On a truly local level, the cooperative style of negotiating prices from energy providers is present in the area via the five-year old Mid-Hudson Fuel Buying Coop, which recently closed its membership buy-in for the season at incredible savings (email mhfbcoop@yahoo.com or go to https://www.facebook.com/groups/MidHudsonFuelBuyingCoop/ for more information), and for natural gas users, the Energy Cooperative of America, which also negotiates electric costs for most of the big energy companies in our area, excepting Central Hudson (a similar, even more radical sharing mechanism for natural gas users is currently underway in the Philadelphia area, where the Energy Coop is establishing major biodiesel plants, as well as in Indiana, where a consortium of school districts is looking into spreading the savings it’s negotiated for itself.

            For electricity, cooperative purchasing has a way to go. Locally-based Citizens for Local Power have been advocating for Community Choice Aggregation — which would allow communities to leverage their combined demand to purchase the kinds of power supply and energy services that meet their needs, goals and values. But the state has yet to allow more than a few conservative research projects into the idea as yet. Electrical cooperatives on the lines of the Delaware County Electric Cooperative have attempted to expand in recent years via Touchstone and other federally-approved nonprofit efforts, but have yet to make a major push into the Hudson Valley.

            For solar energy, NYSERDA (the New York State Energy Development Authority) has been working with regional efforts such as Sustainable Hudson Valley to establish community-serving solar farms throughout the area, although efforts to find out progress on such entities in the Rondout Valley and Kingston area have proved opaque of late. Ditto Google’s hugely-announced Dandelion efforts to make geothermal heating available to communities such as Rhinebeck, which okayed digging along some of its streets for shared ground loops last December.

            Speaking of energy cooperative’s innovations, much seems to be happening in regards to micro-hydropower. Think of the energy in one’s gravity-based water lines. Or those other lines taking wastewater from one’s house.

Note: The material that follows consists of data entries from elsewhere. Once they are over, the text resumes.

/-! ## Shapers, meters, the merge and the tributaries -/

theorem Chip.fillShaper_affects (c : Chip) (t i : Nat) : c.Affects (c.fillShaper t i) := .piece rfl rfl rfl rfl
theorem Chip.fillMeter_affects (c : Chip) (i : Nat) : c.Affects (c.fillMeter i) := .piece rfl rfl rfl rfl

theorem Chip.rateReset_affects (c : Chip) (old new : Proposal) : c.Affects (c.rateReset old new) := by
  have shaped : ∀ (d : Chip) (l : List (Nat × Nat)), d.Affects (l.foldl (fun c e => c.fillShaper e.1 e.2) d) :=
    fun d l => .foldl _ _ (fun e x _ => e.fillShaper_affects x.1 x.2) d
  have metered : ∀ (d : Chip) (l : List Nat), d.Affects (l.foldl Chip.fillMeter d) :=
    fun d l => .foldl _ _ (fun e i _ => e.fillMeter_affects i) d
  exact .trans (.ite ((shaped c _).trans (Chip.put_affects _ _ _)) (.refl ..)) (.ite ((metered _ _).trans (Chip.put_affects _ _ _)) (.refl ..))

theorem Chip.switchMaster_affects (c : Chip) (x : Line) : c.Affects (c.switchMaster x) := by
  have taken : c.Affects (c.takeMaster x) := ((c.put_affects _ _).trans (Chip.put_affects _ _ _)).trans (Chip.put_affects _ _ _)
  exact ((taken.trans (.setReg _ (.inl rfl))).trans (Chip.count_affects _ _ (by decide))).trans (Chip.put_affects _ _ _)

theorem Chip.enterHoldover_affects (c : Chip) : c.Affects c.enterHoldover := by
  have counted : c.Affects ((c.put NTU_STATUS_STATE 3).count N_NTU_HO_ENTRY) := (c.put_affects _ _).trans (Chip.count_affects _ _ (by decide))
  have alarmed : ∀ d : Chip, d.Affects (((d.raise NTU_ALARM_HOLDOVER).raise TWE_STATUS_NO_MASTER).raise TWE_ALARM_STATE_NO_MASTER) :=
    fun d => ((d.put_affects _ _).trans (Chip.put_affects _ _ _)).trans (Chip.put_affects _ _ _)
  have lost : ∀ d : Chip, d.Affects ((d.raise TWE_ALARM_NO_MASTER).modTime fun t => { t with locked := 0 }) :=
    fun d => (d.put_affects _ _).trans (Chip.modTime_affects _ _)
  exact (((counted.trans (alarmed _)).trans (lost _)).trans (.ite (.refl ..) (Chip.put_affects _ _ _))).trans (Chip.start_affects _ _ _)

theorem Chip.commitMerge_affects (c : Chip) (old new : Proposal) (wrote : Nat → Bool) : c.Affects (c.commitMerge old new wrote) := by
  have paired : ∀ (d : Chip) (l : List Nat), d.Affects (if d.isOn 7 then l.foldl Chip.resetPair d else d) :=
    fun d l => .ite (.foldl _ _ (fun e _ _ => e.put_affects _ _) d) (.refl ..)
  refine ((c.modMerge_affects _).trans (paired _ _)).trans (.ite (.refl ..) (.ite (.ite (.refl ..) (.ite ?_ ?_)) (.ite ?_ (.refl ..))))
  · exact Chip.switchMaster_affects _ _
  · exact Chip.enterHoldover_affects _
  · exact Chip.switchMaster_affects _ _

theorem Chip.setSlotState_affects (c : Chip) (s st : Nat) : c.Affects (c.setSlotState s st) := by
  unfold Chip.setSlotState
  extract_lets d valid e
  have hd : c.Affects d := c.put_affects _ _
  have he : d.Affects e := .ite (d.put_affects _ _) (d.put_affects _ _)
  exact (hd.trans he).trans (.ite (e.put_affects _ _) (e.put_affects _ _))

theorem Chip.restartSlot_affects (c : Chip) (s : Nat) : c.Affects (c.restartSlot s) :=
  (c.setSlot_affects s _).trans (Chip.setSlotState_affects _ s 1)

theorem Chip.commitTdm_affects (c : Chip) (old new : Proposal) (wrote : Nat → Bool) : c.Affects (c.commitTdm old new wrote) := by
  have slots : c.Affects (if c.isOn 44 then ((List.range 64).filter fun s => wrote (TCM_DS_SLOT s)).foldl Chip.restartSlot c else c) :=
    .ite (.foldl _ _ (fun e s _ => e.restartSlot_affects s) c) (.refl ..)
  have intwk : ∀ (d : Chip) (l : List Nat), d.Affects (l.foldl (fun c n => c.lower (TDM_STATUS_INTWK n)) d) :=
    fun d l => .foldl _ _ (fun e _ _ => e.put_affects _ _) d
  exact (slots.trans (intwk _ _)).trans (.ite (.tal _ _) (.refl ..))

/-! ## Ethernet ports -/

theorem portCtrs_ne (n : Nat) : N_ETHP_TX_LINKDOWN_DROP n ≠ N_CFG_APPLIED ∧ N_ETHP_TX_BAD_FCS n ≠ N_CFG_APPLIED ∧
    N_ETHP_TX_FRAMES n ≠ N_CFG_APPLIED ∧ N_ETHP_TX_BYTES n ≠ N_CFG_APPLIED := by
  simp only [N_ETHP_TX_LINKDOWN_DROP, N_ETHP_TX_BAD_FCS, N_ETHP_TX_FRAMES, N_ETHP_TX_BYTES, N_CFG_APPLIED]
  omega

theorem Chip.finishFrame_affects (c : Chip) (n : Nat) (e : EthPort) : c.Affects (c.finishFrame n e) := by
  obtain ⟨-, hbad, hframes, hbytes⟩ := portCtrs_ne n
  exact Chip.finishFrame_only c n e (by simp [effectPieces]) (by simpa using hbad) (by simpa using hframes) (by simpa using hbytes)

theorem Chip.judgeBound_affects (c : Chip) (n : Nat) : c.Affects (c.judgeBound n) :=
  .ite (.refl ..) (.ite (.ite (.refl ..) ((c.put_affects _ _).trans (Chip.put_affects _ _ _))) (c.put_affects _ _))

theorem Chip.mmActive_affects (c : Chip) (n : Nat) (b : Bool) : c.Affects (c.mmActive n b) :=
  (c.put_affects _ _).trans (Chip.judgeBound_affects _ n)

theorem Chip.sendVerify_affects (c : Chip) (n : Nat) : c.Affects (c.sendVerify n) :=
  (((c.modPort_affects n _).trans (Chip.put_affects _ _ _)).trans (.emit _ (by simp [effectPieces]))).trans (Chip.start_affects _ _ _)

theorem Chip.mmRestart_affects (c : Chip) (n : Nat) : c.Affects (c.mmRestart n) := by
  unfold Chip.mmRestart
  extract_lets d
  have hd : c.Affects d := (c.stop_affects _).trans (Chip.modPort_affects _ n _)
  refine .ite (.refl ..) (hd.trans (.ite ?_ (.ite ?_ ?_)))
  · exact (d.put_affects _ _).trans (Chip.mmActive_affects _ n _)
  · exact (d.put_affects _ _).trans (Chip.mmActive_affects _ n _)
  · exact (d.mmActive_affects n _).trans (.ite (Chip.sendVerify_affects _ n) (Chip.put_affects _ _ _))

theorem Chip.mmDown_affects (c : Chip) (n : Nat) : c.Affects (c.mmDown n) :=
  .ite (.refl ..) ((((c.stop_affects _).trans (Chip.modPort_affects _ n _)).trans (Chip.put_affects _ _ _)).trans
    ((Chip.put_affects _ _ _).trans (Chip.put_affects _ _ _)))

theorem Chip.ptpStop_affects (c : Chip) (n : Nat) : c.Affects (c.ptpStop n) :=
  .ite ((c.put_affects _ _).trans (.ite (Chip.put_affects _ _ _) (.refl ..))) (.refl ..)

theorem Chip.linkFalls_affects (c : Chip) (n : Nat) : c.Affects (c.linkFalls n) := by
  have counted : c.Affects (((c.lower (ETH_STATUS_LINK n)).raise (ETH_ALARM_LINK_DOWN n)).count (N_ETHP_TX_LINKDOWN_DROP n)
      (b2n (c.port n).tx.isSome + b2n (c.port n).parked.isSome)) :=
    ((c.put_affects _ _).trans (Chip.put_affects _ _ _)).trans (Chip.count_affects _ _ (portCtrs_ne n).1)
  exact .ite (.refl ..) (((counted.trans (Chip.modPort_affects _ n _)).trans (Chip.mmDown_affects _ n)).trans (Chip.ptpStop_affects _ n))

theorem Chip.setLink_affects (c : Chip) (n : Nat) (up : Bool) : c.Affects (c.setLink n up) :=
  .ite (.refl ..) (.ite
    ((((c.put_affects _ _).trans (Chip.put_affects _ _ _)).trans (Chip.mmRestart_affects _ n)).trans (Chip.judgeBound_affects _ n))
    (c.linkFalls_affects n))

theorem Chip.portRestart_affects (c : Chip) (n : Nat) : c.Affects (c.portRestart n) := by
  unfold Chip.portRestart
  extract_lets _ finished down aligned
  have hfinished : c.Affects finished := by
    unfold finished
    split
    · exact c.finishFrame_affects n _
    · exact .refl ..
  have hdown : finished.Affects down :=
    (((finished.put_affects _ _).trans (Chip.put_affects _ _ _)).trans (Chip.put_affects _ _ _)).trans (Chip.setLink_affects _ n false)
  exact ((hfinished.trans hdown).trans (.ite (Chip.put_affects _ _ _) (.refl ..))).trans (.ite (Chip.put_affects _ _ _) (.refl ..))

theorem Chip.fixPolarity_affects (c : Chip) (l : Nat) : c.Affects (c.fixPolarity l) := by
  unfold Chip.fixPolarity
  split
  · exact (c.put_affects _ _).trans (Chip.stop_affects _ _)
  · exact (c.put_affects _ _).trans (Chip.stop_affects _ _)
  · exact .refl ..

theorem Chip.commitPort_affects (c : Chip) (old new : Proposal) (n : Nat) : c.Affects (c.commitPort old new n) := by
  have polar : ∀ (p : Prop) [Decidable p], c.Affects (if p then c.fixPolarity n else c) := fun _ _ => .ite (c.fixPolarity_affects n) (.refl ..)
  have order : ∀ (d : Chip) (p : Prop) [Decidable p], d.Affects (if p then d.fixTxOrder else d) :=
    fun d _ _ => .ite (.ite (.refl ..) (d.put_affects _ _)) (.refl ..)
  exact (polar _).trans (.ite (.refl ..) (((order _ _).trans (.ite (Chip.portRestart_affects _ n) (.refl ..))).trans
    (.ite (Chip.mmRestart_affects _ n) (.refl ..))))

/-! ## Event slots -/

theorem Chip.setEvSlot_affects (c : Chip) (k : Nat) (e : EvSlot) : c.Affects (c.setEvSlot k e) := c.modTime_affects _

theorem Chip.armSchedule_affects (c : Chip) (e : EvSlot) : c.Affects (c.armSchedule e) := by
  unfold Chip.armSchedule
  split
  · unfold Chip.armSlot
    dsimp only
    split
    · exact c.setEvSlot_affects _ _
    · exact .refl ..
  · exact .refl ..

end Sys2Proof.Machine
end

section
/-! SUPPORT. A power request (R374 to R380) changes registers from the power sequencer's page on, and the sequencer's own state: it
reaches no register of the configuration engine, whose page lies below. -/

namespace Sys2Proof.Machine
open Sys2Proof

/-- `d` differs from `c` in registers from page 2 on, timers, counters other than CFG_APPLIED, and the power sequencer. -/
abbrev Chip.Powers : Chip → Chip → Prop :=
  Chip.Within (fun a => decide (0x20000 ≤ a)) (fun a => a != N_CFG_APPLIED) (fun _ => true) [.power]

theorem Chip.put_powers (c : Chip) (x : Fld) (v : Nat) (h : 0x20000 ≤ x.addr) : c.Powers (c.put x v) := .put _ (.inl (decide_eq_true h))
theorem Chip.power_powers (c : Chip) (p : PowerState) : c.Powers { c with power := p } := .piece rfl rfl rfl rfl
theorem Chip.start_powers (c : Chip) (k : TimerKey) (n : Nat) : c.Powers (c.start k n) := .start _ (.inl rfl)
theorem Chip.stop_powers (c : Chip) (k : TimerKey) : c.Powers (c.stop k) := .stop (.inl rfl)

/-- A counter that is not CFG_APPLIED counts. -/
theorem Chip.count_powers (c : Chip) {a : Nat} (h : a ≠ N_CFG_APPLIED) : c.Powers (c.count a) := Chip.count_only c 1 none (by simpa using h)

theorem powerState_page (d : Nat) : 0x20000 ≤ PWR_STATE d := by simp only [PWR_STATE]; omega

/-- A field of PWR_STATEn, of whatever number. -/
theorem Chip.putState_powers (c : Chip) (d lo n v : Nat) : c.Powers (c.put ⟨PWR_STATE d, lo, n⟩ v) := c.put_powers _ v (powerState_page d)

theorem Chip.refreshClocks_powers (c : Chip) : c.Powers c.refreshClocks := .setReg _ (.inl (by decide))

theorem Chip.setPresent_powers (c : Chip) (d st : Nat) : c.Powers (c.setPresent d st) :=
  ((c.putState_powers d _ _ _).trans (Chip.putState_powers _ d _ _ _)).trans (Chip.refreshClocks_powers _)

While the biggest such systems have been introduced, with special piping, in Portland, Oregon and Vancouver, Canada, little farmer-owned Delaware County Electric Cooperative formally proposed a Western Catskills Hydro Project a decade ago that would power some 15,000 Catskills-region homes and businesses by building small hydro facilities augmented by in-pipe turbines. New York City, which is in charge of the water in the Catskills, nixed the idea for security and safety purposes, but then announced a hydroelectric facility at one of its Delaware County reservoirs four years ago, working with similar engineering ideas

  Whether accepted by the big guys on all level of government or not, it seems our energy futures may be best addressed cooperatively, whether welcomed by all or not.